• PROBLEM DETAILS: From the records below, copy out exactly the lines from the one containing "(InExecuteAlone (.load 15#8 0#8 4095#32)" to the one containing "(InExecuteAlone (.store 15#8 0#8 4095#32)", both included. Add nothing else.

• INFORMATION:
theorem test_reset_memory_is_canonical : Memory.wf State.reset.dmem = true := by decide
theorem test_memory_write_of_0_is_unlisted : cellWrite [(3, 1#32), (7, 2#32)] 3 0#32 = [(7, 2#32)] := by decide
/-- S1, cycle 4: `R0<-W R1<-M`, as Decode sees the latches. -/
theorem test_forward_from_M_and_W :
    (fun s => (s.forward 0#8, s.forward 1#8)) (settle (executeStage (settle (memoryStage (after 3 (boot programS1)))))) =
      (.hit 5#32, .hit 10#32) := by decide
/-- V40.2: Decode stalls for one cycle and `pc` is held. -/
theorem test_load_use_stalls :
    (fun s => (s.stallPipeline, s.E.valid, s.pc)) (after 3 (boot programLoadUse)) = (true, false, 4008#32) := by decide
/-- V60.1 -/
theorem test_illegal_opcode :
    faultOf (step (after 1 (boot [0x0000000000000000#64]))) = some (.illegalOpcode 4000#32 0x00#8) := by decide
/-- V60.2 -/
theorem test_register_16 :
    faultOf (step (after 1 (boot [0x0B10000000000001#64]))) = some (.invalidRegisterIndex 4000#32 .rd 16#8) := by decide
/-- V60.6 -/
theorem test_empty_program : faultOf (step (after 1 (boot []))) = some (.invalidFetchAddress 4000#32) := by decide
/-- V60.3 -/
theorem test_negative_address :
    faultOf (step (accessing (.load 1#8 0#8 0xFFFFFFFC#32) (start [] []))) =
      some (.invalidMemoryAddress 4000#32 0xFFFFFFFC#32) := by decide
theorem test_fetch_word_runs_next :
    (after 1 (State.reset.withFetchWord 64 0x0B02000000000007)).M.resultBuffer = 7#32 := by decide

/-! ### Witnesses: the hypotheses of each obligation can be met together, clause by clause at the edges of its ranges -/

def answersNext (r : Result) : Bool :=
  match r with
  | .next _ => true
  | .fault _ => false
  | .refused _ => false

theorem next_settle {r : Result} (h : answersNext r = true) : r = .next (settle r) := by
  cases r <;> first | rfl | cases h

theorem fault_of {r : Result} {f : Fault} (h : faultOf r = some f) : r = .fault f := by
  cases r <;> simp_all [faultOf]

/-- The state Decode sees in the next cycle. -/
def atDecode (s : State) : State := settle (executeStage (settle (memoryStage (settle (writebackStage s)))))

def programHalt : List Packed := [0x1900000000000000#64]

theorem witness_DecodeAcceptsExactlyTheListedOpcodes :
    (1 ≤ (BitVec.toNat 0x0100000000000000#64) / 2 ^ 56 ∧ (BitVec.toNat 0x0100000000000000#64) / 2 ^ 56 ≤ 0x19) ∧
    (1 ≤ (BitVec.toNat 0x19FFFFFFFFFFFFFF#64) / 2 ^ 56 ∧ (BitVec.toNat 0x19FFFFFFFFFFFFFF#64) / 2 ^ 56 ≤ 0x19) ∧
    ¬(1 ≤ (BitVec.toNat 0x00FFFFFFFFFFFFFF#64) / 2 ^ 56 ∧ (BitVec.toNat 0x00FFFFFFFFFFFFFF#64) / 2 ^ 56 ≤ 0x19) ∧
    ¬(1 ≤ (BitVec.toNat 0x1A00000000000000#64) / 2 ^ 56 ∧ (BitVec.toNat 0x1A00000000000000#64) / 2 ^ 56 ≤ 0x19) := by decide

theorem witness_EncodeClearsExactlyTheUnusedFields : decode 0x0B01C86300000001#64 = .ok (.movc 1#8 1#32) := by decide

theorem witness_InitEstablishesTheResetState :
    4000 + 4 * (List.replicate 1073740824 Instr.nop.toRecord).length ≤ 2 ^ 32 := by
  rw [List.length_replicate]
  decide

/-- A cycle that commits, one that ends with a Memory fault and one that ends with a Decode fault. -/
theorem witness_StepRunsTheInstructionInExecute :
    (let s := after 2 (boot programS1)
     s.faulted = none ∧ s.halted = false ∧ writebackStage s = .next (settle (writebackStage s)) ∧
      (settle (writebackStage s)).halted = false ∧
      memoryStage (settle (writebackStage s)) = .next (settle (memoryStage (settle (writebackStage s)))) ∧
      s.E.valid = true ∧ s.E.instr = some (.movc 0#8 5#32) ∧
      exec (.movc 0#8 5#32) (settle (memoryStage (settle (writebackStage s)))) =
        .next (settle (exec (.movc 0#8 5#32) (settle (memoryStage (settle (writebackStage s)))))) ∧
      decodeStage (atDecode s) = .next (settle (decodeStage (atDecode s)))) ∧
    (let s := accessing (.load 1#8 0#8 4096#32) State.reset
     s.faulted = none ∧ s.halted = false ∧ writebackStage s = .next (settle (writebackStage s)) ∧
      memoryStage (settle (writebackStage s)) = .fault (.invalidMemoryAddress 4000#32 4096#32)) ∧
    (let s := after 2 (boot [0x0B00000000000005#64, 0x0000000000000000#64])
     s.E.valid = true ∧ decodeStage (atDecode s) = .fault (.illegalOpcode 4004#32 0x00#8)) := by
  refine ⟨⟨by decide, by decide, next_settle (by decide), by decide, next_settle (by decide), by decide, by decide,
    next_settle (by decide), next_settle (by decide)⟩, ⟨by decide, by decide, next_settle (by decide), fault_of (by decide)⟩,
    by decide, fault_of (by decide)⟩

theorem quiescent_boot : Quiescent (boot programS1) := by constructor <;> decide

theorem witness_FetchedInstructionReachesExecute :
    Quiescent (boot programS1) ∧
    (boot programS1).codeRead (boot programS1).pc = some (Record.ofPacked 0x0B00000000000005#64) ∧
    (Record.ofPacked 0x0B00000000000005#64).instr = .ok (.movc 0#8 5#32) ∧
    Instr.wellFormed (.movc 0#8 5#32) = true := ⟨quiescent_boot, by decide, by decide, by decide⟩

/-- A redirect bubble, a disabled fetch, a slot and no slot, with and without a stall. -/
theorem witness_FetchDeliversTheSlotAtPc :
    (settle (executeStage (settle (memoryStage (after 2 (boot programBranch)))))).fetchFromNextCycle = true ∧
    ((after 4 (boot programHalt)).fetchFromNextCycle = false ∧ (after 4 (boot programHalt)).F.valid = false) ∧
    ((boot programS1).fetchFromNextCycle = false ∧ (boot programS1).F.valid = true ∧
      (boot programS1).stallPipeline = false ∧ (boot programS1).pc = 4000#32 ∧
      (boot programS1).code[0]? = some ⟨0x0B#8, 0#8, 0#8, 0#8, 5#32⟩ ∧ (BitVec.toNat 4000#32) = 4000 + 4 * 0) ∧
    ((after 3 (boot programLoadUse)).F.valid = true ∧ (after 3 (boot programLoadUse)).stallPipeline = true ∧
      (after 3 (boot programLoadUse)).fetchFromNextCycle = false ∧ (after 3 (boot programLoadUse)).pc = 4008#32 ∧
      (after 3 (boot programLoadUse)).code[2]? = some ⟨0x19#8, 0#8, 0#8, 0#8, 0#32⟩) ∧
    ((boot []).F.valid = true ∧ (boot []).fetchFromNextCycle = false ∧
      ¬∃ k, k < (boot []).code.length ∧ (boot []).pc.toNat = 4000 + 4 * k) := by
  refine ⟨by decide, by decide, by decide, by decide, by decide, by decide, ?_⟩
  rintro ⟨k, hk, -⟩
  simp [boot] at hk

theorem witness_LoadedWordIsTheNextInstructionRun :
    decodeTableWord 64 0x010F0F0F00000000 = some (.add 15#8 15#8 15#8) ∧
    Instr.wellFormed (.add 15#8 15#8 15#8) = true := by decide

theorem witness_RegisterArithmeticAndLogic :
    InExecuteAlone (.add 15#8 0#8 15#8) (alone (.add 15#8 0#8 15#8) State.reset) ∧
    InExecuteAlone (.sub 15#8 0#8 15#8) (alone (.sub 15#8 0#8 15#8) State.reset) ∧
    InExecuteAlone (.mul 15#8 0#8 15#8) (alone (.mul 15#8 0#8 15#8) State.reset) ∧
    InExecuteAlone (.and 15#8 0#8 15#8) (alone (.and 15#8 0#8 15#8) State.reset) ∧
    InExecuteAlone (.or 15#8 0#8 15#8) (alone (.or 15#8 0#8 15#8) State.reset) ∧
    InExecuteAlone (.xor 15#8 0#8 15#8) (alone (.xor 15#8 0#8 15#8) State.reset) := by
  refine ⟨?_, ?_, ?_, ?_, ?_, ?_⟩ <;> constructor <;> decide

theorem witness_ImmediateArithmetic :
    InExecuteAlone (.addl 15#8 0#8 1#32) (alone (.addl 15#8 0#8 1#32) State.reset) ∧
    InExecuteAlone (.subl 15#8 0#8 1#32) (alone (.subl 15#8 0#8 1#32) State.reset) := by
  refine ⟨?_, ?_⟩ <;> constructor <;> decide

theorem witness_ComparesWriteFlagsOnly :
    InExecuteAlone (.cmp 15#8 0#8) (alone (.cmp 15#8 0#8) State.reset) ∧
    InExecuteAlone (.cml 15#8 0#32) (alone (.cml 15#8 0#32) State.reset) := by
  refine ⟨?_, ?_⟩ <;> constructor <;> decide

theorem witness_MoveConstantAndNop :
    InExecuteAlone (.movc 15#8 0xFFFFFFFF#32) (alone (.movc 15#8 0xFFFFFFFF#32) State.reset) ∧
    InExecuteAlone .nop (alone .nop State.reset) := by
  refine ⟨?_, ?_⟩ <;> constructor <;> decide

/-- Cells 0 and 4095 in range, 4096 and -1 out of range. -/
theorem witness_LoadReadsTheAddressedCell :
    (InExecuteAlone (.load 15#8 0#8 0#32) (alone (.load 15#8 0#8 0#32) State.reset) ∧ Memory.wf (alone (.load 15#8 0#8 0#32) State.reset).dmem = true ∧
      (0 ≤ ((alone (.load 15#8 0#8 0#32) State.reset).E.rs1Value + 0#32).toInt ∧ ((alone (.load 15#8 0#8 0#32) State.reset).E.rs1Value + 0#32).toInt < Config.dmemSize)) ∧
    (InExecuteAlone (.load 15#8 0#8 4095#32) (alone (.load 15#8 0#8 4095#32) State.reset) ∧ Memory.wf (alone (.load 15#8 0#8 4095#32) State.reset).dmem = true ∧
      (0 ≤ ((alone (.load 15#8 0#8 4095#32) State.reset).E.rs1Value + 4095#32).toInt ∧ ((alone (.load 15#8 0#8 4095#32) State.reset).E.rs1Value + 4095#32).toInt < Config.dmemSize)) ∧
    (InExecuteAlone (.load 15#8 0#8 4096#32) (alone (.load 15#8 0#8 4096#32) State.reset) ∧ Memory.wf (alone (.load 15#8 0#8 4096#32) State.reset).dmem = true ∧
      ¬(0 ≤ ((alone (.load 15#8 0#8 4096#32) State.reset).E.rs1Value + 4096#32).toInt ∧ ((alone (.load 15#8 0#8 4096#32) State.reset).E.rs1Value + 4096#32).toInt < Config.dmemSize)) ∧
    (InExecuteAlone (.load 15#8 0#8 0xFFFFFFFF#32) (alone (.load 15#8 0#8 0xFFFFFFFF#32) State.reset) ∧ Memory.wf (alone (.load 15#8 0#8 0xFFFFFFFF#32) State.reset).dmem = true ∧
      ¬(0 ≤ ((alone (.load 15#8 0#8 0xFFFFFFFF#32) State.reset).E.rs1Value + 0xFFFFFFFF#32).toInt ∧ ((alone (.load 15#8 0#8 0xFFFFFFFF#32) State.reset).E.rs1Value + 0xFFFFFFFF#32).toInt < Config.dmemSize)) := by
  refine ⟨?_, ?_, ?_, ?_⟩ <;> refine ⟨?_, ?_, ?_⟩ <;> first | decide | (constructor <;> decide)

/-- Cells 0 and 4095 in range, 4096 and -1 out of range. -/
theorem witness_StoreWritesTheAddressedCell :
    (InExecuteAlone (.store 15#8 0#8 0#32) (alone (.store 15#8 0#8 0#32) State.reset) ∧ Memory.wf (alone (.store 15#8 0#8 0#32) State.reset).dmem = true ∧
      (0 ≤ ((alone (.store 15#8 0#8 0#32) State.reset).E.rs2Value + 0#32).toInt ∧ ((alone (.store 15#8 0#8 0#32) State.reset).E.rs2Value + 0#32).toInt < Config.dmemSize)) ∧
    (InExecuteAlone (.store 15#8 0#8 4095#32) (alone (.store 15#8 0#8 4095#32) State.reset) ∧ Memory.wf (alone (.store 15#8 0#8 4095#32) State.reset).dmem = true ∧
      (0 ≤ ((alone (.store 15#8 0#8 4095#32) State.reset).E.rs2Value + 4095#32).toInt ∧ ((alone (.store 15#8 0#8 4095#32) State.reset).E.rs2Value + 4095#32).toInt < Config.dmemSize)) ∧
    (InExecuteAlone (.store 15#8 0#8 4096#32) (alone (.store 15#8 0#8 4096#32) State.reset) ∧ Memory.wf (alone (.store 15#8 0#8 4096#32) State.reset).dmem = true ∧
      ¬(0 ≤ ((alone (.store 15#8 0#8 4096#32) State.reset).E.rs2Value + 4096#32).toInt ∧ ((alone (.store 15#8 0#8 4096#32) State.reset).E.rs2Value + 4096#32).toInt < Config.dmemSize)) ∧
    (InExecuteAlone (.store 15#8 0#8 0xFFFFFFFF#32) (alone (.store 15#8 0#8 0xFFFFFFFF#32) State.reset) ∧ Memory.wf (alone (.store 15#8 0#8 0xFFFFFFFF#32) State.reset).dmem = true ∧
      ¬(0 ≤ ((alone (.store 15#8 0#8 0xFFFFFFFF#32) State.reset).E.rs2Value + 0xFFFFFFFF#32).toInt ∧ ((alone (.store 15#8 0#8 0xFFFFFFFF#32) State.reset).E.rs2Value + 0xFFFFFFFF#32).toInt < Config.dmemSize)) := by
  refine ⟨?_, ?_, ?_, ?_⟩ <;> refine ⟨?_, ?_, ?_⟩ <;> first | decide | (constructor <;> decide)

/-- Cells 0 and 4095 in range, 4096 and -1 out of range. -/
theorem witness_LoadPostIncrementWritesBothRegisters :
    (InExecuteAlone (.loadp 0#8 0#8 0#32) (alone (.loadp 0#8 0#8 0#32) State.reset) ∧ Memory.wf (alone (.loadp 0#8 0#8 0#32) State.reset).dmem = true ∧
      (0 ≤ ((alone (.loadp 0#8 0#8 0#32) State.reset).E.rs1Value + 0#32).toInt ∧ ((alone (.loadp 0#8 0#8 0#32) State.reset).E.rs1Value + 0#32).toInt < Config.dmemSize)) ∧
    (InExecuteAlone (.loadp 0#8 0#8 4095#32) (alone (.loadp 0#8 0#8 4095#32) State.reset) ∧ Memory.wf (alone (.loadp 0#8 0#8 4095#32) State.reset).dmem = true ∧
      (0 ≤ ((alone (.loadp 0#8 0#8 4095#32) State.reset).E.rs1Value + 4095#32).toInt ∧ ((alone (.loadp 0#8 0#8 4095#32) State.reset).E.rs1Value + 4095#32).toInt < Config.dmemSize)) ∧
    (InExecuteAlone (.loadp 0#8 0#8 4096#32) (alone (.loadp 0#8 0#8 4096#32) State.reset) ∧ Memory.wf (alone (.loadp 0#8 0#8 4096#32) State.reset).dmem = true ∧
      ¬(0 ≤ ((alone (.loadp 0#8 0#8 4096#32) State.reset).E.rs1Value + 4096#32).toInt ∧ ((alone (.loadp 0#8 0#8 4096#32) State.reset).E.rs1Value + 4096#32).toInt < Config.dmemSize)) ∧
    (InExecuteAlone (.loadp 0#8 0#8 0xFFFFFFFF#32) (alone (.loadp 0#8 0#8 0xFFFFFFFF#32) State.reset) ∧ Memory.wf (alone (.loadp 0#8 0#8 0xFFFFFFFF#32) State.reset).dmem = true ∧
      ¬(0 ≤ ((alone (.loadp 0#8 0#8 0xFFFFFFFF#32) State.reset).E.rs1Value + 0xFFFFFFFF#32).toInt ∧ ((alone (.loadp 0#8 0#8 0xFFFFFFFF#32) State.reset).E.rs1Value + 0xFFFFFFFF#32).toInt < Config.dmemSize)) := by
  refine ⟨?_, ?_, ?_, ?_⟩ <;> refine ⟨?_, ?_, ?_⟩ <;> first | decide | (constructor <;> decide)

• EXPECTED ANSWER:
    (InExecuteAlone (.load 15#8 0#8 4095#32) (alone (.load 15#8 0#8 4095#32) State.reset) ∧ Memory.wf (alone (.load 15#8 0#8 4095#32) State.reset).dmem = true ∧
      (0 ≤ ((alone (.load 15#8 0#8 4095#32) State.reset).E.rs1Value + 4095#32).toInt ∧ ((alone (.load 15#8 0#8 4095#32) State.reset).E.rs1Value + 4095#32).toInt < Config.dmemSize)) ∧
    (InExecuteAlone (.load 15#8 0#8 4096#32) (alone (.load 15#8 0#8 4096#32) State.reset) ∧ Memory.wf (alone (.load 15#8 0#8 4096#32) State.reset).dmem = true ∧
      ¬(0 ≤ ((alone (.load 15#8 0#8 4096#32) State.reset).E.rs1Value + 4096#32).toInt ∧ ((alone (.load 15#8 0#8 4096#32) State.reset).E.rs1Value + 4096#32).toInt < Config.dmemSize)) ∧
    (InExecuteAlone (.load 15#8 0#8 0xFFFFFFFF#32) (alone (.load 15#8 0#8 0xFFFFFFFF#32) State.reset) ∧ Memory.wf (alone (.load 15#8 0#8 0xFFFFFFFF#32) State.reset).dmem = true ∧
      ¬(0 ≤ ((alone (.load 15#8 0#8 0xFFFFFFFF#32) State.reset).E.rs1Value + 0xFFFFFFFF#32).toInt ∧ ((alone (.load 15#8 0#8 0xFFFFFFFF#32) State.reset).E.rs1Value + 0xFFFFFFFF#32).toInt < Config.dmemSize)) := by
  refine ⟨?_, ?_, ?_, ?_⟩ <;> refine ⟨?_, ?_, ?_⟩ <;> first | decide | (constructor <;> decide)

/-- Cells 0 and 4095 in range, 4096 and -1 out of range. -/
theorem witness_StoreWritesTheAddressedCell :
    (InExecuteAlone (.store 15#8 0#8 0#32) (alone (.store 15#8 0#8 0#32) State.reset) ∧ Memory.wf (alone (.store 15#8 0#8 0#32) State.reset).dmem = true ∧
      (0 ≤ ((alone (.store 15#8 0#8 0#32) State.reset).E.rs2Value + 0#32).toInt ∧ ((alone (.store 15#8 0#8 0#32) State.reset).E.rs2Value + 0#32).toInt < Config.dmemSize)) ∧
    (InExecuteAlone (.store 15#8 0#8 4095#32) (alone (.store 15#8 0#8 4095#32) State.reset) ∧ Memory.wf (alone (.store 15#8 0#8 4095#32) State.reset).dmem = true ∧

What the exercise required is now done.